On my first iteration my guess was to check each table if it is empty before trying to run TRUNCATE... on it. This worked, SELECT COUNT (*) works MUCH FASTER than truncate that it is easy to do a check: if count > 0 then truncate. I was going to write issue about it here, when I remembered also about resetting AUTO_INCREMENT index and discovered this issue: #84.

I personally don't care about my next ids are set to NULL before each test, because I've never written tests that rely on such kind of consistency - this case deserves its own truncation strategy like :fast_truncation, but, of course, so general gem like 'database_cleaner' SHOULD have :truncation strategy resetting ids as default one.

Second iteration: we check SELECT COUNT (*) and then fetch AUTO_INCREMENT of table we operate on - it is done by

SELECT Auto_increment 
FROM information_schema.tables 
WHERE table_name='#{table}'

And then only execute TRUNCATE if auto_increment is > 1.

I did setup the test repository, demonstrating all this: https://github.com/stanislaw/truncate-vs-count
See commented next line. Script, as it is in repo, gives 15x time faster execution of all truncation procedure then Database.cleaner with :truncation does. If we uncomment next line we become to have it working 150x faster, but sacrificing AUTO_INCREMENT reset.
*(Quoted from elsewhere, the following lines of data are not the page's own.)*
/-- 23 R421, R422, R424 to R426, R428; 12 R268: a packet that is addressed to the package, passes its CRC and lies
inside the tables is taken up by its opcode: trimmed, or a write that the full buffer trims, it is answered NACK; one
taken up before gets the answer of the packet that it repeats, once there is one; any other is performed (a write with
OF in its stream's order). 12 R268, R273; 23 R424, R425: an inbound RLD of a key that names a region, whose page
translates and whose line is sound, answers the bytes there; a key that names none is rejected with kind 2, an address
that does not translate with kind 3, and a line in error with kind 6. 12 R268, R269, R273; 14 R317; 23 R425, R426,
R428, R429; 04 R93: what a new inbound operation of a known key, in its order or without one, leaves here. A write, an
RATOM and a copy piece whose page translates enter the store queue of the region's landing cluster as a system write
of the translated line, with their bytes or operands, or wait for one; an address that does not translate is answered
with kind 3. RSIG adds its increment to the semaphore, or is held for a cluster that is not resident; RSPAWN's request
stands last in its target's queue, or is held while that has no room, or is refused with the code of its field; both
are acknowledged when they have acted. The answer to another package goes out, is kept for a repeated packet, and
counts a write on its path. Buffer order and answers' form are the model's (log 25). 12 R268; 23 R421, R426: an
inbound write that performs leaves its bytes at its line, where they are read back, and an inbound atomic its result,
its line in error counted instead; each then waits for the endpoint, which answers it: with an acknowledgement, with
the old value, or with kind 6 and the class-7 cause. Every other byte of memory stays. -/
def Obligations.InboundPackets : Prop :=
  (∀ (s : State) (p : Packet), s.addressed p = true → p.crcBad = false → pktInTable p = true →
    ∀ x ∈ [(0, Instr.inboundRst p), (1, .inboundRld p), (2, .inboundRatom p), (3, .inboundRsig p), (4, .inboundRspawn p), (6, .inboundCopyPiece p)],
      p.opc.toNat = x.1 →
      (p.trimmed = true → exec x.2 s = .next (s.respond p 4 0 0)) ∧
      (∀ k v w, p.trimmed = false → s.seenOf p = some (some (k, v, w)) → exec x.2 s = .next (s.respond p k v w)) ∧
      (p.trimmed = false → s.seenOf p = some none → exec x.2 s = .next s) ∧
      (p.trimmed = false → s.seenOf p = none → s.bufferFull p = true → exec x.2 s = .next (s.respond p 4 0 0)) ∧
      (p.trimmed = false → s.seenOf p = none → s.bufferFull p = false →
        (pktWrite p = false → exec x.2 s = .next ((s.note p).performOp p)) ∧
        (pktWrite p = true → pktStart p = true → exec x.2 s = .next (((s.note p).startEntry p).performOp p)) ∧
        (pktWrite p = true → pktStart p = false → exec x.2 s =
          .next (if pktOf p = true then (s.note p).orderedWrite p else (s.note p).performOp p)))) ∧
  (∀ (s : State) (p : Packet), s.addressed p = true → p.crcBad = false → pktInTable p = true → p.trimmed = false → s.seenOf p = none → p.opc = 1 →
    let s1 := s.note p
    (s1.keyRegion p.fkey = none → exec (.inboundRld p) s = .next (s1.finish p 2 2 0)) ∧
    ∀ g, s1.keyRegion p.fkey = some g →
      (∀ pf, s1.translate g p.addr.toNat 0 false = .error pf → exec (.inboundRld p) s =
        .next ((s1.walkFor 256 g p.addr.toNat).finish p 2 3 (BitVec.ofNat 64 (136 + pf.kind)))) ∧
      ∀ loc k w, s1.translate g p.addr.toNat 0 false = .ok (loc, k, w) → let bad := s1.badAt g.num 0 (.global loc k w)
        let s2 := s1.touchAt (256 + locDie loc) g.num (.global loc k w)
        (bad = none → exec (.inboundRld p) s = .next (s2.finish p 1 (BitVec.ofNat 64 (fromLE (s1.hbmRead k loc (pktOpSize p)))) 0)) ∧
        (bad = some true → exec (.inboundRld p) s = .next ((s2.countCrc (locDie loc)).finish p 2 6 457)) ∧
        (bad = some false → exec (.inboundRld p) s = .next ((s2.countEcc (locDie loc)).finish p 2 6 456))) ∧
  (∀ (s : State) (p : Packet) (g : Region), s.addressed p = true → p.crcBad = false → pktInTable p = true → p.trimmed = false → s.seenOf p = none →
    s.bufferFull p = false → (pktOf p = false ∨ pktStart p = true) → s.keyRegion p.fkey = some g →
    let answered (n : State) (kind : Nat) (v w : Word) : Prop :=
      (∃ x ∈ n.seen, pktSame p x = true ∧ x.ans = some (kind, v, w)) ∧
      (p.stream.toNat % 2 ^ 15 ≠ s.pkgid.toNat → n.hostOut = s.hostOut ++ [.answer p.stream p.seq kind v w p.ce]) ∧
      (pktWrite p = true → pktStart p = false → ∀ e, s.entry? p = some e → ∃ e', n.entry? p = some e' ∧
        e'.counts = e.counts.set (p.ev.toNat % 16) (nth e.counts (p.ev.toNat % 16) 0 + 1))
    let lands (loc key : Nat) (w : Walked) (kind : WriteKind) (n : State) : Prop := n.hostOut = s.hostOut ∧ n.threads = s.threads ∧ s.sameMemory n ∧
      (∀ c, s.landingOf g.num = some c → getK n.landing g.num 0 = c + 1 ∧ ∃ y ∈ n.acts, ∃ e v, y.cl = c ∧ y.slot = 512 ∧ y.job = .entry e ∧
        e.cls = 2 ∧ e.queued = true ∧ e.rgn = g.num ∧ e.ack = some p ∧ e.release = pktOf p ∧ e.line = .global (loc / 64 * 64) key v ∧ e.kind = kind) ∧
      (s.landingOf g.num = none → n.inbuf = s.inbuf ++ [(g.num, .global loc key w, p)])
    let operand (i len : Nat) : Word := BitVec.ofNat 64 (fromLE ((p.payload.drop i).take len))
    let outcome (i : Instr) (access : Nat) (kind : Nat → WriteKind) : Prop :=
      (∀ loc key w, s.translate g p.addr.toNat access false = .ok (loc, key, w) → ∃ n, exec i s = .next n ∧ lands loc key w (kind loc) n) ∧
      ∀ pf, s.translate g p.addr.toNat access false = .error pf → ∃ n, exec i s = .next n ∧ answered n 2 3 (BitVec.ofNat 64 (136 + pf.kind))
    (p.opc = 0 → outcome (.inboundRst p) 1 (fun loc =>
      .data ((List.range p.payload.length).map (fun k => (loc % 64 + k, p.payload.getD k 0))))) ∧
    (p.opc = 6 → outcome (.inboundCopyPiece p) 1 (fun _ =>
      .data (((List.range 64).filter (fun k => (fromLE (p.payload.take 8)).testBit k)).map (fun k => (k, p.payload.getD (8 + k) 0))))) ∧
    (p.opc = 2 → outcome (.inboundRatom p) 2 (fun loc => let sz := if p.arg.getLsbD 4 then 8 else 4
      .atomic (loc % 64) sz (p.arg.toNat % 16) (operand 0 sz) (operand sz p.payload.length) 0)) ∧
    (p.opc = 3 → let knum := field p.addr 32 6
      let cl := field p.addr 16 8
      let k := field p.addr 0 8
      ∀ f h, s.anyFrameOf g.num knum = some f → inSet f.set cl = true → k < f.hdr.ksems → s.frame? cl g.num knum = some h →
        (h.stopped = true → ∃ n, exec (.inboundRsig p) s = .next n ∧ n.heldSig = s.heldSig ++ [(g.num, p)] ∧ n.frames = s.frames ∧ n.hostOut = s.hostOut) ∧
        (h.stopped = false → k < h.sems.length → s.semWaiters cl g.num knum k = [] → ∃ n h', exec (.inboundRsig p) s = .next n ∧
          n.frame? cl g.num knum = some h' ∧ h' = { h with sems := h.sems.set k ((h.sem k).signal (fromLE p.payload)) } ∧ n.threads = s.threads ∧
          s.sameMemory n ∧ answered n 0 0 0)) ∧
    (p.opc = 4 → ∀ f, s.anyFrameOf g.num (field p.addr 32 6) = some f →
      let t := if p.addr.getLsbD 8 then s.resolveAny g.num f.knum f.set else field p.addr 0 8
      let q : SpawnReq := {
        rgn := g.num, knum := field p.addr 32 6, target := t, entry := field p.addr 9 3,
        args := [operand 0 8, operand 8 8, operand 16 8, operand 24 8],
        join := if p.addr.getLsbD 15 then some (field p.addr 24 8, field p.addr 16 8) else none,
        bpri := (operand 32 1).setWidth 3, swlim := (operand 33 4).setWidth 32, spwlim := (operand 37 4).setWidth 32, origin := 1 }
      (spawnRefusal f p.addr ≠ 0 → ∃ n, exec (.inboundRspawn p) s = .next n ∧ answered n 2 4 (BitVec.ofNat 64 (spawnRefusal f p.addr))) ∧
      (spawnRefusal f p.addr = 0 → s.spawnFits q = true → ∃ n, exec (.inboundRspawn p) s = .next n ∧
        (n.clu t).spawnq = (s.clu t).spawnq ++ [q] ∧ n.threads = s.threads ∧ n.frames = s.frames ∧ answered n 0 0 0) ∧
      (spawnRefusal f p.addr = 0 → s.spawnFits q = false →
        (s.heldSpawn.length < 256 → ∃ n, exec (.inboundRspawn p) s = .next n ∧ n.heldSpawn = s.heldSpawn ++ [(q, p)] ∧ n.clus = s.clus) ∧
        (256 ≤ s.heldSpawn.length → ∃ n, exec (.inboundRspawn p) s = .next n ∧ answered n 3 0 0 ∧ n.clus = s.clus)))) ∧
  ((∀ (s : State) (id : Nat) (a : Act) (e : Entry) (p : Packet) (loc key : Nat) (w : Walked), s.memsOk = true → s.act? id = some a → a.id = id →
    s.mayPerform a = some e → e.ack = some p → e.line = .global loc key w → loc % 64 = 0 → (s.keyOf key).isSome = true →
    (∀ bs, e.kind = .data bs → (∀ x ∈ bs, x.1 < 64) → (bs.map (fun x => x.1)).Nodup → ∃ n, exec (.writePerform id false) s = .next n ∧
      n.settled = s.settled ++ [(p, 0, 0)] ∧ (∀ x ∈ bs, ∀ rgn knum v, n.readByte rgn knum (.global (loc + x.1) key v) = x.2) ∧
      (∀ l v rgn knum, (∀ x ∈ bs, l ≠ loc + x.1) → n.readByte rgn knum (.global l key v) = s.readByte rgn knum (.global l key v)) ∧
      (∀ l k v rgn knum, l / 64 ≠ loc / 64 → n.readByte rgn knum (.global l k v) = s.readByte rgn knum (.global l k v)) ∧
      n.threads = s.threads ∧ n.frames = s.frames ∧ n.hostMem = s.hostMem) ∧
    ∀ off sz op x y d, e.kind = .atomic off sz op x y d → off + sz ≤ 64 →
      let old := fromLE (s.readAt e.rgn e.knum (e.line.plus off) sz)
      (s.badAt e.rgn e.knum (e.line.plus off) = none → ∃ n, exec (.writePerform id false) s = .next n ∧ n.settled = s.settled ++ [(p, 0, old)] ∧
        (∀ v, atomicNew op sz old (x.toNat % 2 ^ (8 * sz)) (y.toNat % 2 ^ (8 * sz)) = some v →
          n.readAt e.rgn e.knum (e.line.plus off) sz = leBytes sz v) ∧
        (atomicNew op sz old (x.toNat % 2 ^ (8 * sz)) (y.toNat % 2 ^ (8 * sz)) = none → s.sameMemory n) ∧ n.threads = s.threads ∧ n.frames = s.frames) ∧
      ∀ crc, s.badAt e.rgn e.knum (e.line.plus off) = some crc → ∃ n, exec (.writePerform id false) s = .next n ∧ s.sameMemory n ∧
        n.settled = s.settled ++ [(p, if crc then 457 else 456, 0)]) ∧
  ∀ (s : State) (p : Packet) (cause old : Nat) (rest : List (Packet × Nat × Nat)), s.agenda = [] → s.auto = true → s.windowEvent = none →
    s.dueEvent s.acts = none → s.stateEvent = none → s.settled = (p, cause, old) :: rest → p.stream.toNat % 2 ^ 15 ≠ s.pkgid.toNat →
    ∃ n, step s = .next n ∧ n.settled = rest ∧ n.hostOut = s.hostOut ++ [if cause ≠ 0 then .answer p.stream p.seq 2 6 (BitVec.ofNat 64 cause) p.ce
      else if p.opc = 2 then .answer p.stream p.seq 1 (BitVec.ofNat 64 old) 0 p.ce else .answer p.stream p.seq 0 0 0 p.ce])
I am feeling a bit risky, writing this issue and wondering how such serious gem like database_cleaner could have lack of such simple solution based on MySQL core methods, providing its strategy with amazing performance.

Thanks.

Stanislaw Pankevich

Jonas Nicklas @jnicklas, I spent hours on Capybara's readme, particularly its "Transactions and database setup".

'Transactions and truncations' was not the easiest task to learn and now it is not the easy one to setup again and again across different environments.

Please look at this issue. I ask you, as a man, whom I owe to the half of my knowledge about TDD.

I hope, that I didn't overlook something important.

Thanks!

Jonas Nicklas

Hey @stanislaw, I don't really know much about the internals of database_cleaner. Let's hang in there and see what @bmabey says. Personally, I would be okay with sacrificing the index reset, or have that as a config option at least. Then again, I never use MySQL these days and I don't know how any of this applies to postgres.

Stanislaw Pankevich

I am sure this applies to postgres the same way. I didn't use it for some time, but if @bmabey will suggest me to write a solid PR on this, I will do the same test for postgres also.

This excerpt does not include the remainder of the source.